-- ==== Sys2Proof/Tests/Witness4.lean ====
section
/-!
SUPPORT. States and operands that meet the premises of the statements ReductionEntries to SpurEvents,
clause by clause.
-/
namespace Sys2Proof.Tests

set_option Elab.async false

open Machine Safety

/-- States and operands that meet the premises of each clause of ReductionEntries. -/
theorem test_ReductionEntries :
    (let s : State := { mapped with regs := [(cflKey 0 0, 0x5000)] }
     let via : Via := .host
     let b : BasinId := 0
     let v : Word := 0x510
     let n : EntryId := 16
     let l := s.leaderOf b
     let t0 := s.reg (cflKey l 0)
     s.bWrites via b = true
     ∧ l = b.val
     ∧ v.flag 11 = false
     ∧ v.flag 15 = false
     ∧ v.field 20 12 = 0
     ∧ v.field 60 4 = 0
     ∧ v.flag 10 = true
     ∧ v.field 0 8 = n.val
     ∧ v.field 8 2 = 1
     ∧ t0.field 0 4 < 5
     ∧ 2 ^ (t0.field 0 4 + 4) ≤ n.val)
    ∧ (let s : State := withWords { mapped with regs := [(cflKey 0 0, 0x5000)], cfls := [(3,
                                                  { st := .armed })] } 0x5180 [0x10000, 0x20000, 0x30000,
        0x400000000000, 0x200200001, 0x0, 0x1000000000000, 0x0]
       let via : Via := .host
       let b : BasinId := 0
       let v : Word := 0x503
       let n : EntryId := 3
       let l := s.leaderOf b
       let c := l * 256 + n.val
       let e := s.cfl c
       let t0 := s.reg (cflKey l 0)
       let a := t0.field 7 45 * 128 + n.val * 128
       let e0 : CflEntry := { st := .arming, words := (List.range 16).map fun i => wordAt s (a + 8 * i) }
       s.bWrites via b = true
       ∧ l = b.val
       ∧ v.flag 11 = false
       ∧ v.flag 15 = false
       ∧ v.field 20 12 = 0
       ∧ v.field 60 4 = 0
       ∧ v.flag 10 = true
       ∧ v.field 0 8 = n.val
       ∧ v.field 8 2 = 1
       ∧ t0.field 0 4 < 5
       ∧ n.val < 2 ^ (t0.field 0 4 + 4)
       ∧ Readable s l a 128
       ∧ e0.badField = false
       ∧ s.cflRange l e0 = false
       ∧ e.st.active = true)
    ∧ (let s : State := withWords { mapped with regs := [(cflKey 0 0, 0x5000)] } 0x5180 [0x10000, 0x20000, 0x30000,
        0x400000000000, 0x200200001, 0x0, 0x1000000000000, 0x0]
       let via : Via := .host
       let b : BasinId := 0
       let v : Word := 0x503
       let n : EntryId := 3
       let l := s.leaderOf b
       let c := l * 256 + n.val
       let e := s.cfl c
       let t0 := s.reg (cflKey l 0)
       let a := t0.field 7 45 * 128 + n.val * 128
       let e0 : CflEntry := { st := .arming, words := (List.range 16).map fun i => wordAt s (a + 8 * i) }
       s.bWrites via b = true
       ∧ l = b.val
       ∧ v.flag 11 = false
       ∧ v.flag 15 = false
       ∧ v.field 20 12 = 0
       ∧ v.field 60 4 = 0
       ∧ v.flag 10 = true
       ∧ v.field 0 8 = n.val
       ∧ v.field 8 2 = 1
       ∧ t0.field 0 4 < 5
       ∧ n.val < 2 ^ (t0.field 0 4 + 4)
       ∧ Readable s l a 128
       ∧ e0.badField = false
       ∧ s.cflRange l e0 = false
       ∧ e.st.active = false
       ∧ s.cflOverlap l e0 = false)
    ∧ (let s : State := { mapped with cfls := [(3, { st := .armed, sat := 3 })] }
       let via : Via := .host
       let b : BasinId := 0
       let v : Word := 0x603
       let n : EntryId := 3
       let l := s.leaderOf b
       let c := l * 256 + n.val
       let e := s.cfl c
       s.bWrites via b = true
       ∧ l = b.val
       ∧ v.flag 11 = false
       ∧ v.flag 15 = false
       ∧ v.field 20 12 = 0
       ∧ v.field 60 4 = 0
       ∧ v.flag 10 = true
       ∧ v.field 0 8 = n.val
       ∧ v.field 8 2 = 2
       ∧ e.st.active = true
       ∧ e.waiting = []
       ∧ e.recBase = 0)
    ∧ (let s : State := { mapped with mem := [(0x5, 1), (0x400000000000, 7), (0x400000000FFF, 8), (0x400000001000,
                                        9)], cfls := [(3, { st := .arming, words := [0x10000, 0x20000, 0x30000,
                                                              0x400000000000, 0x200200001, 0x0, 0x1000000000000,
                                                              0x0] }), (4, { st := .armed })] }
       let b : BasinId := 0
       let n : EntryId := 3
       let l := s.leaderOf b
       let c := l * 256 + n.val
       let e := s.cfl c
       (s.line l).st ≠ .failed
       ∧ e.st = .arming
       ∧ e.waiting = []
       ∧ s.meetsCounter e.accBase e.accBytes = false)
    ∧ (let s : State := { mapped with mem := [(0x10000, 1), (0x10007, 0x40), (0x30000, 127)], cfls := [(3,
                                        { st := .armed, words := [0x200000000010000, 0x20000, 0x30000,
                                            0x400000000000, 0x200200001, 0x0, 0x1000000000000, 0x0] })] }
       let b : BasinId := 0
       let n : EntryId := 3
       let l := s.leaderOf b
       let c := l * 256 + n.val
       let e := s.cfl c
       (s.line l).st ≠ .failed
       ∧ e.st = .armed
       ∧ e.seedEn = true
       ∧ e.seeded = false
       ∧ s.counterReached l ((e.w 6).field 32 15) (e.w 7).toNat = true
       ∧ e.badField = false
       ∧ Readable s l e.inBase (e.elems * e.wIn)
       ∧ Readable s l e.scaleBase e.blockCount
       ∧ (∀ k < e.blockCount, tblGet 0 e.count k + 1 ≠ e.contrib))
    ∧ (let s : State := { mapped with regs := [(lnKey 0 0x200, 0xFFFFFFFFFFFFFFFF)], cfls := [(3,
                                        { st := .finishing, sat := 3, flush := 4, blocks := 1, words := [0x10000,
                                            0x20000, 0x30000, 0x400000000000, 0x200200001, 0x0, 0x1000000000000,
                                            0x0, 0x40020] })] }
       let b : BasinId := 0
       let n : EntryId := 3
       let l := s.leaderOf b
       let c := l * 256 + n.val
       let e := s.cfl c
       (s.line l).st ≠ .failed
       ∧ e.st = .finishing
       ∧ e.stats = false
       ∧ (e.w 6).flag 15 = false
       ∧ e.recBase ≠ 0
       ∧ Writable s l e.recBase 32) := by
  and_intros
  all_goals first
    | decide +kernel
    | simp only [writable_iff, quiet_iff, Readable] <;> decide +kernel

/-- States and operands that meet the premises of each clause of ReductionDeliveries. -/
theorem test_ReductionDeliveries :
    (let s : State := { mapped with tt := { windows := [(0x0000010000000000 + 5 + 0xC000, 0)] }, ctxs := [(9,
                                      { st := .open_, remoteEp := 42, remoteCtx := 7, portMask := 15 })],
                                    ports := [(3, { st := .up, farFid := 5, farLine := 2,
                                                    rxq := [{ type := 2, cls := 1, last := true, dstEp := 0,
                                                              dstCtx := 9, srcEp := 42, srcCtx := 7,
                                                              addr := 0x8050000010000, delivery := 77,
                                                              info := (crc32c ([0, 0, 128,
                                                                63] ++ List.replicate 124 0)) + 3 * 2 ^ 32 + 1 * 2 ^
                                                                40, body := [0, 0, 128,
                                                                63] ++ List.replicate 124 0 }] })], cfls := [(3,
                                      { st := .armed, words := [0x10000, 0x20000, 0x30000, 0x400000000000,
                                          0x200200001, 0x0, 0x1000000000000, 0x0] })], mem := [(0x30000, 127)] }
     let p : PortId := 3
     let f : Flit := { type := 2, cls := 1, last := true, dstEp := 0, dstCtx := 9, srcEp := 42, srcCtx := 7,
                       addr := 0x8050000010000, delivery := 77, info := (crc32c ([0, 0, 128,
                         63] ++ List.replicate 124 0)) + 3 * 2 ^ 32 + 1 * 2 ^ 40, body := [0, 0, 128,
                         63] ++ List.replicate 124 0 }
     let a : Nat := 0x10000
     let k : Nat := 0
     let l := s.leaderOf (p.val / 4)
     let n := bits f.info 32 8
     let c := l * 256 + n
     let e := s.cfl c
     let sc := (seen s (e.scaleBase + k)).toNat
     Arrives s p f
     ∧ f.type = 2
     ∧ s.cflWaits l f.dstCtx f.delivery = false
     ∧ s.resolve l f.addr f.body.length true = some a
     ∧ crc32c f.body = f.info % 2 ^ 32
     ∧ n < 2 ^ (s.fld (cflKey l 0) 0 4 + 4)
     ∧ e.st = .armed
     ∧ e.badField = false
     ∧ cflRefusal e (bits f.info 40 16) [(a, f.body)] = none
     ∧ f.body.length = 32 * e.wIn
     ∧ a = e.inBase + k * (32 * e.wIn)
     ∧ tblGet 0 e.count k + 1 ≠ e.contrib
     ∧ Readable s l (e.scaleBase + k) 1
     ∧ sc ≠ 0xFF)
    ∧ (let s : State := { mapped with tt := { windows := [(0x0000010000000000 + 5 + 0xC000, 0)] }, ctxs := [(9,
                                        { st := .open_, remoteEp := 42, remoteCtx := 7, portMask := 15 })],
                                      ports := [(3, { st := .up, farFid := 5, farLine := 2,
                                                      rxq := [{ type := 2, cls := 1, last := true, dstEp := 0,
                                                                dstCtx := 9, srcEp := 42, srcCtx := 7,
                                                                addr := 0x8050000010000, delivery := 77,
                                                                info := (crc32c ([0, 0, 128,
                                                                  63] ++ List.replicate 124 0)) + 3 * 2 ^ 32 + 1 * 2
                                                                  ^ 40, body := [0, 0, 128,
                                                                  63] ++ List.replicate 124 0 }] })], cfls := [(3,
                                        { st := .done, words := [0x10000, 0x20000, 0x30000, 0x400000000000,
                                            0x200200001, 0x0, 0x1000000000000, 0x0] })], mem := [(0x30000, 127)] }
       let p : PortId := 3
       let f : Flit := { type := 2, cls := 1, last := true, dstEp := 0, dstCtx := 9, srcEp := 42, srcCtx := 7,
                         addr := 0x8050000010000, delivery := 77, info := (crc32c ([0, 0, 128,
                           63] ++ List.replicate 124 0)) + 3 * 2 ^ 32 + 1 * 2 ^ 40, body := [0, 0, 128,
                           63] ++ List.replicate 124 0 }
       let a : Nat := 0x10000
       let l := s.leaderOf (p.val / 4)
       let n := bits f.info 32 8
       let c := l * 256 + n
       let e := s.cfl c
       Arrives s p f
       ∧ f.type = 2
       ∧ s.cflWaits l f.dstCtx f.delivery = false
       ∧ s.resolve l f.addr f.body.length true = some a
       ∧ crc32c f.body = f.info % 2 ^ 32
       ∧ n < 2 ^ (s.fld (cflKey l 0) 0 4 + 4)
       ∧ e.st.active = false
       ∧ RouteOff s l 0x102
       ∧ s.flag (cflKey l 0x10) 28 = false) := by
  and_intros
  all_goals first
    | decide +kernel
    | simp only [arrives_iff, Readable, quiet_iff, RouteOff] <;> decide +kernel
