/-- States and operands that meet the premises of each clause of PowerAndSleep. -/
theorem test_PowerAndSleep :
    (let s : State := withPond { up with regs := [(lnKey 0 0x140, 2)], lines := [(0,
                                           { st := .running, sleepFrom := some 80 })], time := 1000080,
                                         basinPower := [(0, { pll := true })], bindings := [(32, 5)], harts := [(0,
                                           { mode := .run })], mem := [(9, 1)],
                                         coh := { caches := [(10, some { st := .m, data := List.replicate 64 7 })],
                                                  dir := [(10, .owned 0)] } } { slots := [(1, { st := .full })],
                                                                                sregs := [(1, 5)] }
     let l : LineId := 0
     let ln := s.line l
     let want := sleepDepth (s.fld (lnKey l 0x140) 0 16)
     let d := if want = 3 ∧ s.allWfi l = false then 2 else want
     s.isLeader l = true
     ∧ ln.st = .running
     ∧ ln.sleep = 0
     ∧ d ≠ 0
     ∧ s.holdsGrant l = false
     ∧ s.sleepIdle l = true
     ∧ sinceMs ln.sleepFrom s.time = true)
    ∧ (let s : State := withPond { up with regs := [(lnKey 0 0x140, 1)], lines := [(0,
                                             { st := .running, sleepFrom := some 80 })], time := 1000080,
                                           basinPower := [(0, { pll := true })], bindings := [(32, 5)],
                                           harts := [(0, { mode := .wfi })], mem := [(9,
                                             1)] } { slots := [(1, { st := .full })], sregs := [(1, 5)] }
       let l : LineId := 0
       let ln := s.line l
       let want := sleepDepth (s.fld (lnKey l 0x140) 0 16)
       (want = 0 ∨ s.holdsGrant l = true ∨ s.sleepIdle l = false ∨ sinceMs ln.sleepFrom s.time = false))
    ∧ (let s : State := { up with lines := [(0, { st := .running, sleep := 1, waking := false })], basinMem := [(0,
                                    { selfRefresh := true })], basinPower := [(0, { pll := false })] }
       let l : LineId := 0
       let ln := s.line l
       ln.sleep ≠ 0)
    ∧ (let s : State := { up with lines := [(0, { st := .running, sleep := 1, waking := true })], basinMem := [(0,
                                    { selfRefresh := true })], basinPower := [(0, { pll := false })] }
       let l : LineId := 0
       let ln := s.line l
       ln.waking = true
       ∧ ln.st = .running
       ∧ ln.sleep ≠ 0)
    ∧ (let s : State := { up with lines := [(0, { st := .running, sleep := 3, waking := false })], basinMem := [(0,
                                    { selfRefresh := true })], basinPower := [(0, { pll := false })] }
       let l : LineId := 0
       let via : Via := .host
       let v : Word := 0x1234
       s.lnWrites via l = true
       ∧ v.field 16 48 = 0)
    ∧ (let s : State := { up with lines := [(0, { st := .running, sleep := 3, waking := false })], basinMem := [(0,
                                    { selfRefresh := true })], basinPower := [(0, { pll := false })] }
       let b : BasinId := 0
       s.quietBasin b = true)
    ∧ (let s : State := { up with lines := [(0, { st := .running, sleep := 3, waking := false })], basinMem := [(0,
                                    { selfRefresh := true })], basinPower := [(0, { pll := false })] }
       let b : BasinId := 0
       s.quietBasin b = true)
    ∧ (let rs : List (Nat × Nat × Nat) := [(149, 1, 39), (150, 2, 40), (300, 3, 50), (0, 0, 0), (0, 0, 0), (0, 0,
        0), (0, 0, 0), (7, 8, 9), (4181, 0, 0)]
       rs.length = 9)
    ∧ (let s : State := up
       let v : Word := 1000
       s.hubWrites = true
       ∧ v.field 12 52 = 0)
    ∧ (let b : BasinId := 0
       let core : Bool := true
       let s : State := { up with basinPower := [(0, { core := { anchors := [600, 700], guard := true,
                                                                 temp := 20 } })], time := 80 }
       s.railDue b core = true)
    ∧ (let b : BasinId := 0
       let core : Bool := true
       let s : State := { up with basinPower := [(0, { core := { anchors := [], guard := true, temp := 20 } })],
                                  time := 80 }
       let x := s.rail b core
       s.railDue b core = true
       ∧ (∀ a ∈ x.anchors, a + 10 ≤ railMax b core))
    ∧ (let b : BasinId := 0
       let core : Bool := true
       let s : State := { up with basinPower := [(0, { core := { anchors := [600, railMax 0 true], guard := true,
                                                                 temp := 20 } })], time := 80 }
       let x := s.rail b core
       s.railDue b core = true
       ∧ (∃ a ∈ x.anchors, railMax b core < a + 10))
    ∧ (let s : State := up
       let b : BasinId := 0
       let core : Bool := true
       s.railDue b core = false) := by
  and_intros
  all_goals first
    | decide +kernel
    | exact ⟨_, List.mem_cons_of_mem _ (List.mem_singleton.mpr rfl), Nat.lt_add_of_pos_right (by decide +kernel)⟩
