theorem iTileLoad_of_memory {r : State} {f : Fmt} {es : List Elem} (htb : w.flag 48 = false)
    (hshape : ((s.pond u).desc (w.field 52 4)).badShape = false)
    (hfmt : fmtOfCode ((s.pond u).desc (w.field 52 4)).fmt = some f)
    (hblocks : (fmtIsMx f && ((s.pond u).desc (w.field 52 4)).mxdir == (isA != w.flag 49)) = false)
    (hread : s.readRegion u ((s.pond u).desc (w.field 52 4)) f (tileLoadOf (s.pond u) w).ri (tileLoadOf (s.pond u) w).rj
      (if isA != w.flag 49 then w.field 30 8 else w.field 14 16)
      (if isA != w.flag 49 then w.field 14 16 else w.field 30 8) = (.ok es, r)) :
    iTileLoad isA s u w = (r.modPond u fun p => p.feed isA (w.field 50 2)
      (memLoad { tileLoadOf (s.pond u) w with fmt := ((s.pond u).desc (w.field 52 4)).fmt } (isA != w.flag 49) es)).adv u := by
  unfold tileLoadOf at hread
  unfold iTileLoad
  simp only [if_neg (feeder_room (w := w) isA he), htb, Bool.false_eq_true, if_false, descUndef_of_good hshape hfmt, hfmt,
    hblocks, undefIf_false, hread]
  rfl

end

/-- The row of a tile load. -/
theorem exec_tileLoad (isA : Bool) (s : State) (u : PondId) : exec (if isA then .lda u else .ldb u) s
    = runU (fun s => s.issueRow u (isOp (if isA then 0x30 else 0x31)) (iTileLoad isA)) s := by
  cases isA <;> rfl

section
variable {s r : State} {u : PondId} {w : Word} (h : AtInsn s u w) (he : EnginesEmpty (s.pond u)) (hf : Follows (s.pond u))
include h he hf

theorem tileLoad_gives_tb (isA : Bool) (hop : w.field 56 8 = if isA then 0x30 else 0x31) (htb : w.flag 48 = true)
    (hlisted : w.field 52 3 < 6) : Gives (if isA then .lda u else .ldb u) s fun t =>
      (t.pond u).feeder isA (w.field 50 2)
        = [tbElems { tileLoadOf (s.pond u) w with tb := some (w.field 52 3) } (isA != w.flag 49)
            ((s.pond u).tb (w.field 52 3))] := by
  refine gives_mono (gives_of_feed (exec_tileLoad isA s u) h (beq_iff_eq.mpr hop) rfl
    (iTileLoad_of_tb (s := s.clean) isA he htb hlisted) rfl he hf rfl (.inl h.works)) fun t ht => ?_
  obtain ⟨p, htbs, hV, hS, hfeeder⟩ := ht
  rw [hfeeder, fillLoad_of_tb (b := w.field 52 3) hV hS isA rfl rfl, Pond.tb, htbs]
  rfl

theorem tileLoad_gives_memory (isA : Bool) (hm : r.misuse = none) {f : Fmt} {es : List Elem}
    (hop : w.field 56 8 = if isA then 0x30 else 0x31) (htb : w.flag 48 = false)
    (hshape : ((s.pond u).desc (w.field 52 4)).badShape = false)
    (hfmt : fmtOfCode ((s.pond u).desc (w.field 52 4)).fmt = some f)
    (hblocks : (fmtIsMx f && ((s.pond u).desc (w.field 52 4)).mxdir == (isA != w.flag 49)) = false)
    (hread : s.clean.readRegion u ((s.pond u).desc (w.field 52 4)) f (tileLoadOf (s.pond u) w).ri
      (tileLoadOf (s.pond u) w).rj (if isA != w.flag 49 then w.field 30 8 else w.field 14 16)
      (if isA != w.flag 49 then w.field 14 16 else w.field 30 8) = (.ok es, r)) :
    Gives (if isA then .lda u else .ldb u) s fun t => (t.pond u).feeder isA (w.field 50 2)
      = [memLoad { tileLoadOf (s.pond u) w with fmt := ((s.pond u).desc (w.field 52 4)).fmt } (isA != w.flag 49) es] := by
  have hpond : r.pond u = s.pond u := (keptByReads_pond u).of_readRegion (s := s.clean) hread
  refine gives_mono (gives_of_feed (exec_tileLoad isA s u) h (beq_iff_eq.mpr hop) hm
    (iTileLoad_of_memory (s := s.clean) isA he htb hshape hfmt hblocks hread) hpond he hf rfl (.inr rfl)) fun t ht => ?_
  obtain ⟨p, -, -, -, hfeeder⟩ := ht
  exact hfeeder.trans (congrArg (fun x => [x]) (fillLoad_of_memory p isA rfl))

omit h hf in
theorem iLdt_of_read {f : Fmt} {es : List Elem} (hlisted : w.field 49 3 < 6)
    (hshape : ((s.pond u).desc (w.field 52 4)).badShape = false)
    (hfmt : fmtOfCode ((s.pond u).desc (w.field 52 4)).fmt = some f)
    (hread : s.clean.readRegion u ((s.pond u).desc (w.field 52 4)) f ((s.pond u).sreg (w.field 42 5)).toNat
      ((s.pond u).sreg (w.field 37 5)).toNat 64 64 = (.ok es, r)) : ∃ a b, iLdt s.clean u w = r.toVec u
        { (s.pond u).item w with tile := (ldtTile f (w.flag 36) ((s.pond u).sreg (w.field 42 5)).toNat
          ((s.pond u).sreg (w.field 37 5)).toNat es).1, sat := a, flush := b } := by
  have hgood : ¬ badTb (w.field 49 3) = true := by simpa [badTb] using hlisted
  have hroom : ¬ (s.pond u).vecFull = true := by simp [Pond.vecFull, he.vecQ]
  unfold iLdt
  simp only [clean_pond, if_neg hroom, if_neg hgood, descUndef_of_good hshape hfmt, hfmt, hread]
  exact ⟨_, _, rfl⟩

....................

> [BRIEF]
Write out exactly the lines above between the line with "theorem tileLoad_gives_tb (isA" and the line with "theorem tileLoad_gives_memory (isA", inclusive, and nothing beyond them.

> [REPLY]
theorem tileLoad_gives_tb (isA : Bool) (hop : w.field 56 8 = if isA then 0x30 else 0x31) (htb : w.flag 48 = true)
    (hlisted : w.field 52 3 < 6) : Gives (if isA then .lda u else .ldb u) s fun t =>
      (t.pond u).feeder isA (w.field 50 2)
        = [tbElems { tileLoadOf (s.pond u) w with tb := some (w.field 52 3) } (isA != w.flag 49)
            ((s.pond u).tb (w.field 52 3))] := by
  refine gives_mono (gives_of_feed (exec_tileLoad isA s u) h (beq_iff_eq.mpr hop) rfl
    (iTileLoad_of_tb (s := s.clean) isA he htb hlisted) rfl he hf rfl (.inl h.works)) fun t ht => ?_
  obtain ⟨p, htbs, hV, hS, hfeeder⟩ := ht
  rw [hfeeder, fillLoad_of_tb (b := w.field 52 3) hV hS isA rfl rfl, Pond.tb, htbs]
  rfl

theorem tileLoad_gives_memory (isA : Bool) (hm : r.misuse = none) {f : Fmt} {es : List Elem}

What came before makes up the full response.